- Dataset content:
-- ==== Sys2Proof/Machine/Packets.lean ====
section
/-! DEFINITION. The torus (R364 to R369), the receive rings and messages (R263 to R266, R371 to R373), remote accesses (R165,
R166), the phase probe and the phase end (R153, R268, R277, R374, R375). -/

namespace Sys2Proof.Machine

/-! ## The torus -/

/-- A buffer of a router: input × 4 + VC. -/
def TorusRouter.buf (r : TorusRouter) (k : Nat) : List Nat := r.bufs.get [] k

/-- The router of a cluster, and its update. -/
def State.router (s : State) (c : Nat) : TorusRouter := (s.cluster c).router
def State.updRouter (s : State) (c : Nat) (f : TorusRouter → TorusRouter) : State :=
  s.updCluster c fun k => { k with router := f k.router }

/-- A packet in flight. -/
def State.pkt (s : State) (i : Nat) : Option Pkt := match s.msgs.find i with | some (.torus p) => some p | _ => none

/-- The output of a packet at a cluster and the cluster there (R365). -/
def State.hopOf (s : State) (c : Nat) (p : Pkt) : Nat × Nat := (s.subMesh p.tenant).hop c p.dst

/-- The input at the next router: a packet that goes west comes in from the east (R367). -/
def inputAt (out : Nat) : Nat := match out with | 1 => 2 | 2 => 1 | 3 => 4 | 4 => 3 | _ => 0

/-- A packet goes on in its ring: it came along the row and leaves along it, or along the column. -/
def continues (inp out : Nat) : Bool := (inp == 1 || inp == 2) && (out == 1 || out == 2) || (inp == 3 || inp == 4) && (out == 3 || out == 4)

/-- A head packet that wants an output: input, VC, number, packet, whether it continues in its ring, whether it has the
buffers of R366. -/
structure Cand where
  inp : Nat
  vc : Nat
  id : Nat
  pkt : Pkt
  cont : Bool
  ok : Bool
  deriving DecidableEq, Repr

/-- A remote access waits in the network while its core's interface queue is full (R371). -/
def State.exitFree (s : State) (p : Pkt) : Bool :=
  match s.msgs.find p.msg with
  | some (.remote r) => decide ((s.core r.core).net.remote.length < 16)
  | _ => true

/-- The head packets of a router that want an output. -/
def State.cands (s : State) (c out : Nat) : List Cand :=
  (List.range 20).filterMap fun k =>
    match (s.router c).buf k with
    | [] => none
    | i :: _ => match s.pkt i with
      | none => none
      | some p =>
        let (o, nx) := s.hopOf c p
        if o ≠ out || decide (s.ctl.cycle < p.since) then none
        else
          let cont := continues (k / 4) out
          let free := 4 - ((s.router nx).buf (inputAt out * 4 + k % 4)).length
          let ok := if out = 0 then s.exitFree p else if cont then decide (1 ≤ free) else decide (2 ≤ free)
          some ⟨k / 4, k % 4, i, p, cont, ok⟩

/-- The promoted packet that has waited longest, the lower input on a tie. -/
def oldest : List Cand → Option Cand
  | [] => none
  | c :: t => match oldest t with
    | some d => if d.pkt.since < c.pkt.since then some d else some c
    | none => some c

/-- The first candidate at or after an input in round-robin order. -/
def nextInput (rr : Nat) (cs : List Cand) : Option Cand :=
  (firstBelow (fun i => cs.any (·.inp == (rr + i) % 5)) 5 0).bind fun i => cs.find? (·.inp == (rr + i) % 5)

/-- The eligible packets of a VC: one that continues in its ring before one that enters (R366). -/
def ofVc (cs : List Cand) (vc : Nat) : List Cand :=
  let v := cs.filter fun c => c.ok && c.vc == vc
  if v.any (·.cont) then v.filter (·.cont) else v

/-- The VCs in the order in which an output passes on from one (R367). -/
def vcAfter (vc : Nat) : List Nat :=
  match vc with
  | 1 => [0, 2, 3, 1]
  | 0 => [2, 3, 1, 0]
  | 2 => [3, 1, 0, 2]
  | _ => [1, 0, 2, 3]

/-- The grant of an output (R367): the packet and the output's state. A promoted packet that waits to enter a ring shuts its VC. -/
def TorusOut.grant (o : TorusOut) (out : Nat) (weights : Vector Nat 4) (cs : List Cand) : Option (Cand × TorusOut) :=
  match oldest (cs.filter fun c => c.pkt.promoted && c.ok) with
  | some c => some (c, o)
  | none =>
    let shut := (cs.filter fun c => c.pkt.promoted && !c.cont && out != 0).map (·.vc)
    let cs := cs.filter fun c => !shut.contains c.vc
    let pick (vc credit : Nat) : Option (Cand × TorusOut) :=
      (nextInput o.rr (ofVc cs vc)).map fun c => (c, { o with vc := vc, credit := credit - 1, rr := (c.inp + 1) % 5 })
    match (if 0 < o.credit then pick o.vc o.credit else none) with
    | some g => some g
    | none => match (vcAfter o.vc).find? fun v => !(ofVc cs v).isEmpty with
      | some v => pick v (weights.toList.getD v 1)
      | none => none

- Task to carry out: Take the lines above from the one containing "match (s.router c).buf k with" to the one containing "let cont := continues (k / 4) out" and retype them exactly, both ends included, with nothing added.

- Reply:
    match (s.router c).buf k with
    | [] => none
    | i :: _ => match s.pkt i with
      | none => none
      | some p =>
        let (o, nx) := s.hopOf c p
        if o ≠ out || decide (s.ctl.cycle < p.since) then none
        else
          let cont := continues (k / 4) out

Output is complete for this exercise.